┌──

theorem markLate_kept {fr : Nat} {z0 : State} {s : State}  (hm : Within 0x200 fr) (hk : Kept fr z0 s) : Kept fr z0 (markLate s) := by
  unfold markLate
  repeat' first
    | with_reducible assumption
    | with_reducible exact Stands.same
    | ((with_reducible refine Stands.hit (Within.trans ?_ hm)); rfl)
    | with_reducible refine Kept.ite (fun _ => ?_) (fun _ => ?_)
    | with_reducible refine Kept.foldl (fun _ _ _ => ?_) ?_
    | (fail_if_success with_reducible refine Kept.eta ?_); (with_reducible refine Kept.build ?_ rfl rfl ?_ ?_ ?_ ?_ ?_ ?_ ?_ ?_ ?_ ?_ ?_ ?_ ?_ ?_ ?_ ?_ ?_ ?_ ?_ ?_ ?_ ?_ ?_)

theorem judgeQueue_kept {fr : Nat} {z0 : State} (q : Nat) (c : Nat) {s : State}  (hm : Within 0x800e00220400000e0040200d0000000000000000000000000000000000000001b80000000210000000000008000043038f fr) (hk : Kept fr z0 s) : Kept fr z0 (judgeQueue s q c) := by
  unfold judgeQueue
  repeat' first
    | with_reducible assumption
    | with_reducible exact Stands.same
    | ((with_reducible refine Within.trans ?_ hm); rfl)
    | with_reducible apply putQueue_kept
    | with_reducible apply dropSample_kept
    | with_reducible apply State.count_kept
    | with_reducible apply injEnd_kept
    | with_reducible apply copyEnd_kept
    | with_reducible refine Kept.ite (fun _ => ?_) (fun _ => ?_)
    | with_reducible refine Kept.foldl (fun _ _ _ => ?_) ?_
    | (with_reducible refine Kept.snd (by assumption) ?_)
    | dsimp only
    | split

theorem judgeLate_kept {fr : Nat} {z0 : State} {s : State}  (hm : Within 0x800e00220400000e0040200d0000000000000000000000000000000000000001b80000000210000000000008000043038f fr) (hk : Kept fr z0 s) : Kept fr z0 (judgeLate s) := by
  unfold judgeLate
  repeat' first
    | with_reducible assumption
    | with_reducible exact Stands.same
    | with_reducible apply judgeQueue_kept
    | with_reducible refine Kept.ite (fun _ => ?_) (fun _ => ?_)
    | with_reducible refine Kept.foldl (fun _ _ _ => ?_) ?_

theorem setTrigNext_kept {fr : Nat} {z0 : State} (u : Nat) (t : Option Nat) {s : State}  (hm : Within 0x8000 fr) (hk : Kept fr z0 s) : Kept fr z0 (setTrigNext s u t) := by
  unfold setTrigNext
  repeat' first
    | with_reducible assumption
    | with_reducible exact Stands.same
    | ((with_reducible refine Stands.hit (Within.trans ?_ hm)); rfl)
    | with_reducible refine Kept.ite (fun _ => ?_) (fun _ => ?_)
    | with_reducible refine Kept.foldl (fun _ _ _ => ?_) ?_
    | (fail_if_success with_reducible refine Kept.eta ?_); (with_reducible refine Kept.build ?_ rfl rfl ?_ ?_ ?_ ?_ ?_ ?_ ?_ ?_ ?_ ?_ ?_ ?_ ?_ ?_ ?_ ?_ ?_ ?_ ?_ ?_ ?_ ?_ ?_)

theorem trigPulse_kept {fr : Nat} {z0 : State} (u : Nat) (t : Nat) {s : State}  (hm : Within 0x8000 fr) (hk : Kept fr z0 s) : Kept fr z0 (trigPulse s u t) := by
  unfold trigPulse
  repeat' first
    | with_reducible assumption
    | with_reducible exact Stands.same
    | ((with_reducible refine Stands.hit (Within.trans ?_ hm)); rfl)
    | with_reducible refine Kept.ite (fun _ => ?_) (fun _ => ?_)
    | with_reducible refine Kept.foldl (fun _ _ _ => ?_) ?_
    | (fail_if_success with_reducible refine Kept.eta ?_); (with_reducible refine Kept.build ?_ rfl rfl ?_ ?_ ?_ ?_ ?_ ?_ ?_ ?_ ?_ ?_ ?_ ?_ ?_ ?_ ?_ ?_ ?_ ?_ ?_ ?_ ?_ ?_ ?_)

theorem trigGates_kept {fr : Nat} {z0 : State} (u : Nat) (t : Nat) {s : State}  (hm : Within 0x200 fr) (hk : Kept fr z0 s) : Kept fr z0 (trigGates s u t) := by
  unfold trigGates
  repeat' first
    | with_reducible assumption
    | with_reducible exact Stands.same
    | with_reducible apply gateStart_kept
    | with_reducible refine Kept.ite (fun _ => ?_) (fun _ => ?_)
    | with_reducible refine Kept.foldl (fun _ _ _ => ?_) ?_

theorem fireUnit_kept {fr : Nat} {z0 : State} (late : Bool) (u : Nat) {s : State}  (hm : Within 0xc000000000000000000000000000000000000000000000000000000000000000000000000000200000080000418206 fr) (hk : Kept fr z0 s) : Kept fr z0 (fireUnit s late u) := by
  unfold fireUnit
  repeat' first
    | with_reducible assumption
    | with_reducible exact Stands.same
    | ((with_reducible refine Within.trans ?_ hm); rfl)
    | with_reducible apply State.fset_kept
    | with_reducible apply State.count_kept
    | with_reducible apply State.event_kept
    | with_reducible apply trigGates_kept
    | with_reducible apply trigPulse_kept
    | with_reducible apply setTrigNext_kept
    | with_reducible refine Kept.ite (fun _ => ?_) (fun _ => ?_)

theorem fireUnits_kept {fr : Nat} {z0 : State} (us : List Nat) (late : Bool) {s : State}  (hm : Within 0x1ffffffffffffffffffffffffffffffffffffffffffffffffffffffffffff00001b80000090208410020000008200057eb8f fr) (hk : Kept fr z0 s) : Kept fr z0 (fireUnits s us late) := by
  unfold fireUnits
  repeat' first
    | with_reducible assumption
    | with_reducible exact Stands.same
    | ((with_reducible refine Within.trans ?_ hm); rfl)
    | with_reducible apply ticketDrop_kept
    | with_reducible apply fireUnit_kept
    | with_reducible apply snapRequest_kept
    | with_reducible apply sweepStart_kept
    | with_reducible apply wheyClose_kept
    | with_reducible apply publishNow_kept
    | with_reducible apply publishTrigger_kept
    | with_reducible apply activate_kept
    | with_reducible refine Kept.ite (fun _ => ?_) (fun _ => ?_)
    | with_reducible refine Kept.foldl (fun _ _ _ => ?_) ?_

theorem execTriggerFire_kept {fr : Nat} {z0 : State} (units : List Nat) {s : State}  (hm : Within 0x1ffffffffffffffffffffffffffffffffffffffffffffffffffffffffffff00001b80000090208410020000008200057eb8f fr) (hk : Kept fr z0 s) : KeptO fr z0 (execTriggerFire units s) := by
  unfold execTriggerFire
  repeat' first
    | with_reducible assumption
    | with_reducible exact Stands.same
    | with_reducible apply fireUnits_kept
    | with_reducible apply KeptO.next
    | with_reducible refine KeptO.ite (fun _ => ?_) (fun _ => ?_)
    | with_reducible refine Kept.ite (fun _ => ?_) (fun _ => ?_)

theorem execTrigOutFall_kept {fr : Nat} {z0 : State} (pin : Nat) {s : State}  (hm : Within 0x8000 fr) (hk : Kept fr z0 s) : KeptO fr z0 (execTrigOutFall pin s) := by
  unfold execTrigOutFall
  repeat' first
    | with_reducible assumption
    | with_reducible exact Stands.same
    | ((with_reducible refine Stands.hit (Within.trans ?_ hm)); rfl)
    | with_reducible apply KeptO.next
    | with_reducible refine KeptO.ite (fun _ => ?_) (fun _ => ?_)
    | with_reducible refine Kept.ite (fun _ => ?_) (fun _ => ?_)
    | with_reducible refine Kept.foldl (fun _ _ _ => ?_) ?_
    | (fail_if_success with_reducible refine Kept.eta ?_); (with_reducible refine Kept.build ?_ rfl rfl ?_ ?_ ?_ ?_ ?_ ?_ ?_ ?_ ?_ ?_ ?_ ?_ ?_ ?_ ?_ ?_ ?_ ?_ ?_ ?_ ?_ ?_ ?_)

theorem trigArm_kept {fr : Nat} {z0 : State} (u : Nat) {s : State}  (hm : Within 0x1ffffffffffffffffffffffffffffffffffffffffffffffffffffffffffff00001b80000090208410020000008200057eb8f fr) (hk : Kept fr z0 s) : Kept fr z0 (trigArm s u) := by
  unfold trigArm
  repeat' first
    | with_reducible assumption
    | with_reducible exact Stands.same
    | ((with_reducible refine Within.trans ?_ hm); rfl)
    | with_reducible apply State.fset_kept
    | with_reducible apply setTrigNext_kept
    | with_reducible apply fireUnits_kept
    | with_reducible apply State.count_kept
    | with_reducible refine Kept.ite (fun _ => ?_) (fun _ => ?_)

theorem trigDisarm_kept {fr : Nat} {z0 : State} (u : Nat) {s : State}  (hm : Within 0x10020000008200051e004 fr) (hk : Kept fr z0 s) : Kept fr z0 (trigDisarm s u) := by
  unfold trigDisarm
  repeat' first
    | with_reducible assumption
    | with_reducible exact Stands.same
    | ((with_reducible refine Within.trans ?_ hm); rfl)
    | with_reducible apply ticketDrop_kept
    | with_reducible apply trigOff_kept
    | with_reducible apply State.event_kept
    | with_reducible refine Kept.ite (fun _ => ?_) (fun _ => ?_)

└──
┌──

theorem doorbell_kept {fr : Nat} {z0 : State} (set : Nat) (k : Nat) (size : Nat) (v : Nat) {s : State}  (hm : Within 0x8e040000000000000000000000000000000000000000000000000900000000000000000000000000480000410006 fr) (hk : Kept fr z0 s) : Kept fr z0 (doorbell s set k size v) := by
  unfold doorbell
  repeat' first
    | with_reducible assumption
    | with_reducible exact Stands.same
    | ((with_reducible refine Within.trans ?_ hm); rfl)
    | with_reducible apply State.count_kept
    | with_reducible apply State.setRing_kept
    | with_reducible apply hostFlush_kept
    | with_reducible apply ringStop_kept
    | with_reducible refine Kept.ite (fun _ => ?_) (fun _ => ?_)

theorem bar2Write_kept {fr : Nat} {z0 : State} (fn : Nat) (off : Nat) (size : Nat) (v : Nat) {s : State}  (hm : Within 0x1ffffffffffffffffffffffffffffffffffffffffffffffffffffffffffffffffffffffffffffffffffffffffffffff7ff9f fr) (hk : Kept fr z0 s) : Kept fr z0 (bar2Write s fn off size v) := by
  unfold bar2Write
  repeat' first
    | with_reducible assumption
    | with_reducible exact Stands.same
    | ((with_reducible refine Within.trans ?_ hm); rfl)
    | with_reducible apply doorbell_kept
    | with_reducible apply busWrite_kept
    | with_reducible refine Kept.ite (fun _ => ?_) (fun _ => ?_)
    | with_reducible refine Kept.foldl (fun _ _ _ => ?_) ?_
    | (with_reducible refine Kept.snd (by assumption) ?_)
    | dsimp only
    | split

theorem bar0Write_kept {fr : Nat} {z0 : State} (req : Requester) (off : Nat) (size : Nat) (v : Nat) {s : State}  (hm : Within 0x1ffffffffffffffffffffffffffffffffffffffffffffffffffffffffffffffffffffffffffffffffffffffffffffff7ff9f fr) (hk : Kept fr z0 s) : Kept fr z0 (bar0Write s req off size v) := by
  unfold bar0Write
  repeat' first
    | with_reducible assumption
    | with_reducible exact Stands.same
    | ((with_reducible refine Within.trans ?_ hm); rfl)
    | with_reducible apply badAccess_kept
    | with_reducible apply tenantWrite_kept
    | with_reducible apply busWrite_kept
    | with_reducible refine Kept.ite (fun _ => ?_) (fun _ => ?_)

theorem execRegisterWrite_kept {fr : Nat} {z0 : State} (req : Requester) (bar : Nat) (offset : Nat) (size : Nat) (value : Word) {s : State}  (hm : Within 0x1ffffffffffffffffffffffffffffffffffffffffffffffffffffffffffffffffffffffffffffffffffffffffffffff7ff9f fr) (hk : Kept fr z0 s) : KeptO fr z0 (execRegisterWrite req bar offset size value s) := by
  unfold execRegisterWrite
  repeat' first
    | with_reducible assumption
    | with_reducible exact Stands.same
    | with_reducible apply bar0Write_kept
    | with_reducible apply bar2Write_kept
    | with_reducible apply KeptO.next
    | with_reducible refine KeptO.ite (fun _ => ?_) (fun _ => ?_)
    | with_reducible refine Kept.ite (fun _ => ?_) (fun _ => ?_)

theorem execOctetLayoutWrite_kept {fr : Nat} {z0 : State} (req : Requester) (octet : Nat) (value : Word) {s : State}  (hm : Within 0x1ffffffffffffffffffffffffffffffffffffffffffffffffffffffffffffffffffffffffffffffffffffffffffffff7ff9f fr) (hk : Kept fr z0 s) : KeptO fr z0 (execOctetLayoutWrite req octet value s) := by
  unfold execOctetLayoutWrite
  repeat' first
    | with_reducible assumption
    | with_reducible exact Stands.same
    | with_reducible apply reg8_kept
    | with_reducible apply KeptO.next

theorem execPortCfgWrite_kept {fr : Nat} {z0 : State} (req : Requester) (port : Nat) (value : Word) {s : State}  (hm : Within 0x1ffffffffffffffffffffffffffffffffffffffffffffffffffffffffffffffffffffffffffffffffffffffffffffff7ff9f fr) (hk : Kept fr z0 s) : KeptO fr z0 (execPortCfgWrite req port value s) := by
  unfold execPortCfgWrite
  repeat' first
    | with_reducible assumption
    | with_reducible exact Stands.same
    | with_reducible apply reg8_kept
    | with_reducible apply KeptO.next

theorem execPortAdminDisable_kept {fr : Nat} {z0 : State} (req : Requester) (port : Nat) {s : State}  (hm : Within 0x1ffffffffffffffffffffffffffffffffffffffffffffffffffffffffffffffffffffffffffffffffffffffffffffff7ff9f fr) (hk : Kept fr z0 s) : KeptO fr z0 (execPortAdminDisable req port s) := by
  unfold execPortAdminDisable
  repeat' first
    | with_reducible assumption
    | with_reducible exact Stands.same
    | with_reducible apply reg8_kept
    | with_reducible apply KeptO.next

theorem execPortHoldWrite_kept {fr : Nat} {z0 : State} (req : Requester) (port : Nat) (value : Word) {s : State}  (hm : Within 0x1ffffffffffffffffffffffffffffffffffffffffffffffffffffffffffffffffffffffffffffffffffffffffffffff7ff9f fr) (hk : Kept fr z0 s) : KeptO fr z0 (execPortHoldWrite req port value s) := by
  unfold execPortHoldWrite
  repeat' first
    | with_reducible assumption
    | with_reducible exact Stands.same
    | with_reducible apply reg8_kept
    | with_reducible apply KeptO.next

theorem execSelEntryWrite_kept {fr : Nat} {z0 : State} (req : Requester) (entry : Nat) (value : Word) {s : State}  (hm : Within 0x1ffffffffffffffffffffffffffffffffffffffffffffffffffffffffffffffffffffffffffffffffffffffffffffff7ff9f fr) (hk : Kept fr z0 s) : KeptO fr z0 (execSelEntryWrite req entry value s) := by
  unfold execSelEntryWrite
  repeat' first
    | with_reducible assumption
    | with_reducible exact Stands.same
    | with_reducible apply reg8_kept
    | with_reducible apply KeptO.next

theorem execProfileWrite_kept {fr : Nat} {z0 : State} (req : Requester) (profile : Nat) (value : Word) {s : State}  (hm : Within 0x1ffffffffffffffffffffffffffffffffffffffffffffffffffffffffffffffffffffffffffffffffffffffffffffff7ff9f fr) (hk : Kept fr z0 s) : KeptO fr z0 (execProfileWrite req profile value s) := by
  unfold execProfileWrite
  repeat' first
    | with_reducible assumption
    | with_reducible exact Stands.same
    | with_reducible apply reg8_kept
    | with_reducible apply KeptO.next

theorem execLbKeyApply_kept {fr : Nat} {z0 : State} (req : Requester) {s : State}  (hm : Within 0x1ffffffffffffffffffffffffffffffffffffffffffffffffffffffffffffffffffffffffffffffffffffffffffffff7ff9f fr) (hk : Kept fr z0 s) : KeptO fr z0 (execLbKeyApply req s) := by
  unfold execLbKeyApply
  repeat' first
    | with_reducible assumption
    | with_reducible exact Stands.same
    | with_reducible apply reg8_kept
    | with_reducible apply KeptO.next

└──

ASSIGNMENT:
Wherever the string "trigDisarm" appears in the entries, copy that line.

OUTPUT:
theorem trigDisarm_kept {fr : Nat} {z0 : State} (u : Nat) {s : State}  (hm : Within 0x10020000008200051e004 fr) (hk : Kept fr z0 s) : Kept fr z0 (trigDisarm s u) := by
  unfold trigDisarm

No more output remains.